Stored data entries

/-- R29, R79, R123, R126, R127, R130, R132, R134, R135, R139, R350, R375: at the initiator, an acknowledged part is done and the window of its
group grows, or halves where the answer marks congestion; a trimmed packet goes out again at once and the window halves; the data of a
get are placed, or answer the lane that loads; the old value of an atomic goes to its result address, and the response is acknowledged;
a target error fails the command or the lane; a packet that times out is sent again on another enabled path where there is one, and the
third timeout in a row fails a path until a probe, 1 ms later, finds it good; a group without progress is failed; while the engine is
frozen an answer is dropped. -/
def Obligations.FabricInitiator : Prop :=
  ∀ (s : State) (ten seq : Nat) (h : PktHdr),
    (s.frozen = true → ∀ e data old, exec (.acknowledgement ten h ⟨seq, e⟩) s = .next s ∧ exec (.getResponse ten h (⟨seq, e⟩, data)) s = .next s
      ∧ exec (.atomicResponse ten h (⟨seq, e⟩, old)) s = .next s)
    ∧ (∀ i p g, s.Quiet → s.frozen = false → s.inFlight ten h.otag seq = some (i, p) → (s.tenant ten).groups[i]? = some g →
      let u := (s.ackPacket ten h.otag seq .none).1
      (h.src = (s.tenant ten).cur.jobRank.toNat → h.ok 6 = true → g.failed = false → After (.acknowledgement ten h ⟨seq, .trim⟩) s fun t => ∃ y path,
        (t.tenant ten).groups[i]? = some y ∧ y.window = max 1 (g.window / 2) ∧ t.mem = s.mem
        ∧ Out.packet ten p.seq path p.fabric p.total p.h p.data ∈ t.outbox)
      ∧ (∀ k f data, p.cmd = 0 → p.wave = k → s.OneLane k f → f.tag = p.h.otag → h.ok 3 = true →
        (h.err = false → h.pois = false → After (.getResponse ten h (⟨seq, .none⟩, data)) s fun t => Answered s t k f data)
        ∧ (h.err = true → After (.getResponse ten h (⟨seq, .none⟩, data)) s fun t => FailedLate s t k f causeRankRegion 6)
        ∧ (h.err = false → h.pois = true → After (.getResponse ten h (⟨seq, .none⟩, data)) s fun t => FailedLate s t k f causePoison 3))
      ∧ (∀ c k, s.cmd? c.id = some c → p.cmd = c.id → c.id ≠ 0 → p.part = k → k ∈ c.waiting → k ∈ c.left → c.comp = .none → c.buf = [] →
        (h.src = (s.tenant ten).cur.jobRank.toNat → h.ok 6 = true → c.op = .putr →
          (h.err = false → ∀ e, e ≠ .trim → After (.acknowledgement ten h ⟨seq, e⟩) s fun t => t.mem = s.mem
            ∧ (∀ d, t.cmd? c.id = some d → d.left = c.left.erase k)
            ∧ (c.left = [k] → c.owed = 0 → Instr.engineCommandComplete c.id ∈ t.agenda)
            ∧ ∃ y, (t.tenant ten).groups[i]? = some y ∧ y.window =
                if e = .ecn then max 1 (g.window / 2) else if g.window ≤ g.ackedInWindow + 1 then min 4096 (g.window + 1) else g.window)
          ∧ (h.err = true → After (.acknowledgement ten h ⟨seq, .none⟩) s fun t => t.cmd? c.id = none))
        ∧ (∀ dst data rs, h.ok 3 = true → h.err = false → h.pois = false → c.op = .getr → c.forked = true → c.waiting = [k] → 0 < data.length →
          let c' := { c with waiting := [], buf := [(k, data, false)] }
          let v := u.modCmd c.id fun x => { x with waiting := x.waiting.erase k, buf := x.keep k data false }
          let r := c'.part k
          let n := r.2.2 - r.2.1
          let from_ := c'.srcRow r.1 + BitVec.ofNat 64 r.2.1
          let at_ := c'.dstRow r.1 + BitVec.ofNat 64 r.2.1
          let run := (List.range n).map fun i => FarTarget.chip [.mem (dst + i)]
          data.length = n → v.pausedAt c' k = false → v.engTargets c' from_ n (c'.srcPlace.scope from_) .read = .ok rs →
          (∀ r ∈ rs, ∃ a b c d e, r = .remote a b c d e) →
          v.engTargets c' at_ n (c'.dstPlace.scope at_) .write = .ok run → v.chipReady c' true at_ run = .ok () →
          After (.getResponse ten h (⟨seq, .none⟩, data)) s fun t => Placed s t dst data ∧ (∀ d, t.cmd? c.id = some d → d.left = c.left.erase k))
        ∧ (∀ old dst, h.ok 5 = true → h.err = false → h.pois = false → c.op = .atomr → k = 0 → h.len = c.rowb →
          let ackd := fun (t : State) => Out.response ten p.rank seq (h.answer 6 false false) [] ∈ t.outbox
          (c.w64 6 = 0 → After (.atomicResponse ten h (⟨seq, .none⟩, old)) s fun t => t.mem = s.mem ∧ ackd t
            ∧ (∀ d, t.cmd? c.id = some d → d.left = c.left.erase 0))
          ∧ (c.w64 6 ≠ 0 → (u.send (.response ten p.rank seq (h.answer 6 false false) [])).engLocs c (c.w64 6) c.rowb .write
                = .ok ((List.range c.rowb).map fun i => .mem (dst + i)) →
              After (.atomicResponse ten h (⟨seq, .none⟩, old)) s fun t => Placed s t dst (leBytes c.rowb old.toNat) ∧ ackd t))))
    ∧ (∀ g x p, (s.tenant ten).groups[g]? = some x → x.unacked.find? (·.seq == seq) = some p →
        s.frozen = false → x.failed = false → p.path < 64 →
        let en := s.paths ten p
        (p.sentAt + x.rto ≤ s.time → en ≠ 0 → After (.retransmissionTimeout ten g seq) s fun t => ∃ path y,
          Out.packet ten p.seq path p.fabric p.total p.h p.data ∈ t.outbox
          ∧ en.getLsbD path = true ∧ (t.tenant ten).groups[g]? = some y
          ∧ ((∃ e, e < 64 ∧ e ≠ p.path ∧ en.getLsbD e = true ∧ x.failedPaths.getLsbD e = false) → path ≠ p.path)
          ∧ (2 ≤ Tab.get 0 x.timeouts p.path → y.failedPaths.getLsbD p.path = true))
        ∧ (s.time < p.sentAt + x.rto → exec (.retransmissionTimeout ten g seq) s = .next s))
    ∧ (∀ g x path, (s.tenant ten).groups[g]? = some x → After (.pathProbe ten g path) s fun t => ∃ y, (t.tenant ten).groups[g]? = some y
        ∧ (s.time < Tab.get 0 x.failedAt path + 1000 * microsecond → y = x)
        ∧ (Tab.get 0 x.failedAt path + 1000 * microsecond ≤ s.time →
            y.failedPaths.getLsbD path = false ∧ Tab.get 0 y.timeouts path = 0 ∧ y.unacked = x.unacked))
    ∧ (∀ g x, (s.tenant ten).groups[g]? = some x →
        (s.stuck ten x = true → After (.groupProgressTimeout ten g) s fun t => ∃ y, (t.tenant ten).groups[g]? = some y ∧ y.failed = true)
        ∧ (s.stuck ten x = false → exec (.groupProgressTimeout ten g) s = .next s))

/-! ### Sealed links -/

/-- R140 to R144, R416: the first key of a direction is in use at once, from counter 0; from counter 0xFFF0_0000 on the transmitter goes over to
the loaded spare slot behind a marker of the old one, and is silent when every value is used and no spare is loaded. An authentic flit
of a loaded slot, with a counter that is not below the slot's, is admitted and moves the counter: a data flit in order is delivered, a
marker opens the slot it names, an acknowledging marker closes the old transmit slot, a control flit acknowledges payloads or has one
sent again, or kept for a key; a flit under the idle slot opens it as the lost marker would have. A flit that is not admitted delivers nothing; the sixteenth in a row, or the sixteenth CRC error in a row, takes the link
down. -/
def Obligations.LinkSecurity : Prop :=
  ∀ (s : State) (n : Nat) (f : Flit),
    let x := s.link n
    let k := x.tx x.txSlot
    let spare := x.tx !x.txSlot
    let sealed := fun (t : State) (kind : Nat) (seq : BitVec 16) (payload : List Byte) => ∃ tag,
      Out.flit n (BitVec.ofNat 64 ((if x.txSlot then 2 ^ 63 else 0) + kind * 2 ^ 60 + seq.toNat * 2 ^ 32 + k.ctr)) (k.salt ++ BitVec.ofNat 64 k.ctr)
        ((payload ++ List.replicate 232 0).take 232) tag ∈ t.outbox
    (∀ slot salt key,
      (x.tx0.active = false → x.tx1.active = false → x.unsent = [] → After (.keyLoad n true slot salt key) s fun t =>
        (t.link n).tx slot = { salt := salt, key := key, loaded := true, active := true, ctr := 0 } ∧ (t.link n).txSlot = slot)
      ∧ After (.keyLoad n false slot salt key) s fun t =>
        (t.link n).rx slot = { salt := salt, key := key, loaded := true, active := !x.rx0.active && !x.rx1.active, ctr := 0 })
    ∧ (k.active = true → x.down = false → 0xFFF00000 ≤ k.ctr → spare.loaded = true → spare.active = false →
        After (.keySwitchover n) s fun t => (t.link n).txSlot = !x.txSlot ∧ ((t.link n).tx !x.txSlot) = { spare with active := true, ctr := 0 }
          ∧ (k.ctr < 0xFFFFFFFF → sealed t 1 0 [if x.txSlot then 0 else 1]))
    ∧ (k.ctr < 0xFFF00000 → exec (.keySwitchover n) s = .next s)
    ∧ (k.active = true → x.down = false → 0xFFFFFFFF ≤ k.ctr → spare.loaded = false →
        After (.keyExhausted n) s fun t => (t.link n).txStopped = true ∧ t.outbox = s.outbox)
    ∧ (k.ctr < 0xFFFFFFFF → exec (.keyExhausted n) s = .next s)
    ∧ (x.down = false → f.authentic = true → f.kind ≤ 3 → (x.rx f.slot).loaded = true → (x.rx f.slot).active = false → (x.rx f.slot).ctr ≤ f.ctr →
        After (.sealedDataFlit n f) s fun t => ((t.link n).rx f.slot).ctr = f.ctr + 1 ∧ ((t.link n).rx f.slot).active = true
          ∧ (f.kind ≠ 1 → ((t.link n).rx !f.slot).active = false))
    ∧ (x.down = false → f.authentic = true → (x.rx f.slot).loaded = true → (x.rx f.slot).active = true → (x.rx f.slot).ctr ≤ f.ctr →
        x.rxNew ≠ some f.slot →
        let moved := fun (t : State) => ((t.link n).rx f.slot).ctr = f.ctr + 1
        (f.kind = 0 → f.seq = x.expect → x.heldPay = [] → After (.sealedDataFlit n f) s fun t =>
          moved t ∧ Out.delivered n f.payload ∈ t.outbox ∧ (t.link n).expect = x.expect + 1)
        ∧ (f.kind = 1 → f.newSlot ≠ f.slot → (x.rx f.newSlot).loaded = true → After (.switchMarker n f) s fun t =>
          moved t ∧ ((t.link n).rx f.newSlot).active = true ∧ ((t.link n).rx f.slot).active = true)
        ∧ (f.kind = 2 → After (.acknowledgingMarker n f) s fun t =>
          moved t ∧ (t.link n).txSlot = x.txSlot ∧ ((t.link n).tx !x.txSlot).active = false)
        ∧ (f.kind = 3 → f.nak = false → After (.sealedControlFlit n f) s fun t =>
          moved t ∧ (t.link n).unacked = x.unacked.filter fun p => decide (2 ^ 15 ≤ (f.seq - p.1).toNat))
        ∧ (∀ p, f.kind = 3 → f.nak = true → x.unacked.find? (fun q => q.1 == f.seq) = some p →
          (k.active = true → k.ctr < 0xFFF00000 → x.txStopped = false → After (.sealedControlFlit n f) s fun t => moved t ∧ sealed t 0 p.1 p.2)
          ∧ (k.active = false → x.unsent = [] → After (.sealedControlFlit n f) s fun t => moved t ∧ (t.link n).unsent = [p])))
    ∧ (x.down = false → (f.authentic = false ∨ 3 < f.kind ∨ (x.rx f.slot).loaded = false ∨ f.ctr < (x.rx f.slot).ctr) →
        (x.bad < 15 → After (.sealedDataFlit n f) s fun t => (t.link n).bad = x.bad + 1 ∧ (t.link n).rx0 = x.rx0 ∧ (t.link n).rx1 = x.rx1
          ∧ (t.link n).expect = x.expect ∧ ∀ p, Out.delivered n p ∈ t.outbox → Out.delivered n p ∈ s.outbox)
        ∧ (15 ≤ x.bad → After (.sealedDataFlit n f) s fun t => (t.link n).down = true))
    ∧ (x.replays < 15 → After (.linkCrcError n) s fun t => (t.link n).replays = x.replays + 1 ∧ (t.link n).down = x.down)
    ∧ (15 ≤ x.replays → After (.linkCrcError n) s fun t => (t.link n).down = true)

/-! ### The host -/

/-- R145, R146, R148, R149, R151 to R157, R165: in CXL mode a host access that the HDM decoder places and an identity admits reads device
memory or writes it; another reads poisoned zeros or is dropped, and a UIO request completes with Completer Abort; the answer to a
back-invalidation frees the line and its modified data are written; a snoop takes a held host line away or leaves it shared; a flip to
device bias sends 64 back-invalidations once the movers and the locked lines are done, and a flip ends with the bit of its page. -/
def Obligations.HostAccesses : Prop :=
  ∀ s : State, s.Quiet →
    (∀ rid a n uio, s.cxl = true → 0 < n →
      let ok := s.hdmBase ≤ a ∧ s.identities.any (identityCovers rid (a - s.hdmBase) n) = true ∧ a - s.hdmBase + n ≤ 2560000000000
      let d := a - s.hdmBase
      let clear := s.Open ∧ s.hostQueue = [] ∧ (∀ i, (s.dirAt i).owner = none) ∧ (∀ i, i < n → s.poisoned (d + i) = false)
        ∧ ∀ k, (s.tenant k).reverse = none
      (ok → clear → After (.hostRead ⟨rid, uio⟩ a n) s fun t => t.mem = s.mem ∧ Out.hostData (s.peekN (.mem d) n) false ∈ t.outbox)
      ∧ (¬ ok → exec (.hostRead ⟨rid, uio⟩ a n) s = .next (s.send (if uio then .completerAbort rid else .hostData (List.replicate n 0) true)))
      ∧ ∀ data, data.length = n →
        (ok → clear → After (.hostWrite ⟨rid, uio⟩ a data false) s fun t => Placed s t d data)
        ∧ (¬ ok → exec (.hostWrite ⟨rid, uio⟩ a data false) s = .next (if uio then s.send (.completerAbort rid) else s)))
    ∧ (s.cxl = false → ∀ rid a n data pois uio,
        exec (.hostRead ⟨rid, uio⟩ a n) s = .next s ∧ exec (.hostWrite ⟨rid, uio⟩ a data pois) s = .next s)
    ∧ (∀ line w flip, s.invWaits.filter (·.1 == line) = [(line, w, flip)] →
        let freed := fun (t : State) => (∀ x ∈ t.invWaits, x.1 ≠ line) ∧ line ∉ t.snoop
        After (.backInvalResponse line none false) s (fun t => freed t ∧ t.mem = s.mem
          ∧ (flip = false → s.hostBias (64 * line) = true → (line, w) ∈ t.invDone)
          ∧ (flip = true → Instr.biasFlipComplete (line / 64) ∈ t.agenda ∧ ∀ f ∈ s.flips, f.asked = true → f.page = line / 64 →
              { f with left := f.left - 1 } ∈ t.flips))
        ∧ (∀ bs, bs.length = 64 → (∀ i, i < 64 → s.poisoned (64 * line + i) = false) →
            After (.backInvalResponse line (some bs) false) s fun t => freed t ∧ Placed s t (64 * line) bs)
        ∧ After (.backInvalResponse line none true) s fun t => (line, w, flip) ∈ t.invWaits ∧ Out.backInval line w ∈ t.outbox)
    ∧ (∀ addr inv, s.hostLine? addr = none → exec (.hostSnoop addr inv) s = .next (s.send (.snoopAnswer (addr / 64 * 64) false)))
    ∧ (∀ addr h, s.hostLine? addr = some h →
        let told := fun (t : State) => Out.snoopAnswer h.addr true ∈ t.outbox ∧ (h.dirty = true → Out.hostWriteback h.addr h.data ∈ t.outbox)
        After (.hostSnoop addr true) s (fun t => t.hostLine? addr = none ∧ told t)
        ∧ After (.hostSnoop addr false) s fun t => t.hostLine? addr = some { h with dirty := false, owned := false } ∧ told t)
    ∧ (∀ page f, s.flips.find? (·.page == page) = some f →
        let busy := s.cmds.any (fun c => f.movers.contains c.id && c.left.any fun k => s.partOnPage c k page) = true
        (¬ busy → s.packets = [] → s.homeSteps = [] → f.left = 0 →
          (f.toHost = true ∨ f.asked = true → After (.biasFlipComplete page) s fun t =>
            t.hostBias (4096 * page) = f.toHost ∧ (∀ g ∈ t.flips, g.page ≠ page) ∧ ∀ l ∈ t.snoop, l / 64 ≠ page)
          ∧ (f.toHost = false → f.asked = false → After (.biasFlipComplete page) s fun t => t.mem = s.mem
            ∧ { f with asked := true, left := 64 } ∈ t.flips
            ∧ ∀ i, i < 64 → Out.backInval (page * 64 + i) true ∈ t.outbox ∧ (page * 64 + i, true, true) ∈ t.invWaits))
        ∧ (busy ∨ 0 < f.left → exec (.biasFlipComplete page) s = .next s))
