-- ==== Sys2Proof/Tests/Slice0.lean ====
section
/-!
SUPPORT. The model's own tests: words written out from their encodings, the checks of well-formedness, effects of single
instructions and events on small states, and for each obligation with premises states that meet them.
-/

open Sys2Proof Sys2Proof.Machine

namespace Sys2Proof.Tests

set_option maxRecDepth 20000
set_option exponentiation.threshold 3000

/-! ### Small states -/

/-- One launch, one workgroup, one wave of one lane on core 0 of tenant 0, its lane issuing (log entry 7). -/
def base : State := { State.reset.placeWord 0 with issue := [], cur := { wave := 32, pc := slotPc, mask := 1 } }
/-- The same with changes of the wave, the workgroup, the tenant. -/
def State.with (s : State) (f : Wave → Wave) (g : Wg → Wg) (t : Tenant → Tenant) : State :=
  ((s.modWave 32 f).modWg 1 g).modTenant 0 t
/-- Registers of lane 0 set. -/
def State.regs (s : State) (xs : List (Nat × W32)) : State :=
  s.modWave 32 fun w => xs.foldl (fun w x => w.setReg x.1 0 x.2) w
/-- A page of 4 KiB at virtual address 0x20000, backed by stacked memory at 0x40000, held by core 0 and for accesses from outside; the
device in PCIe mode. -/
def page : Tlb :=
  { home := .l1 0, tenant := 0, va := 0x20000, size := 4096, tgt := 0, pa := 0x40000, r := true, w := true, x := true, coh := false,
    cnt := false, poison := false }
def paged : State := { State.regs base [(8, 0x20000), (9, 0)] with tlb := [page, { page with home := .inbound 0 }], cxl := false }
/-- The wave in handler mode, with logging on in tenant 0 (a ring of 2^16 entries), and both. -/
def handled : State := State.with base (fun w => { w with handler := true, savedLanes := w.lanes, tpc := List.replicate 64 slotPc }) id id
def logging (s : State) : State := State.with s id id fun t => { t with logCtl := 0x8000000000000010, logBase := 0x100000, markers := [(0, 1)] }

/-- A step ends in a next state that passes a check. -/
def after (e : Instr) (s : State) (p : State → Bool) : Bool :=
  match exec e s with
  | .next t => p t
  | _ => false
theorem after_iff {e : Instr} {s : State} {p : State → Bool} (h : after e s p = true) : ∃ t, exec e s = .next t ∧ p t = true := by
  simp only [after] at h
  split at h
  · exact ⟨_, by assumption, h⟩
  · cases h

/-! ### Decoding: one word for every row, its fields set from the formats and tables of R255 to R269 -/

/-- Words that decode to the instructions beside them. -/
def decodes (xs : List (W32 × Instr)) : Bool := xs.all fun x => decode x.1 == .ok x.2 && encode x.2 == some x.1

■ PROBLEM DESCRIPTION ■
Your reply must contain exactly the lines from the first line of the data through the line holding "frozen an answer is dropped. -/", and nothing more.

■ ANSWER AREA ■
/-- R29, R79, R123, R126, R127, R130, R132, R134, R135, R139, R350, R375: at the initiator, an acknowledged part is done and the window of its
group grows, or halves where the answer marks congestion; a trimmed packet goes out again at once and the window halves; the data of a
get are placed, or answer the lane that loads; the old value of an atomic goes to its result address, and the response is acknowledged;
a target error fails the command or the lane; a packet that times out is sent again on another enabled path where there is one, and the
third timeout in a row fails a path until a probe, 1 ms later, finds it good; a group without progress is failed; while the engine is
frozen an answer is dropped. -/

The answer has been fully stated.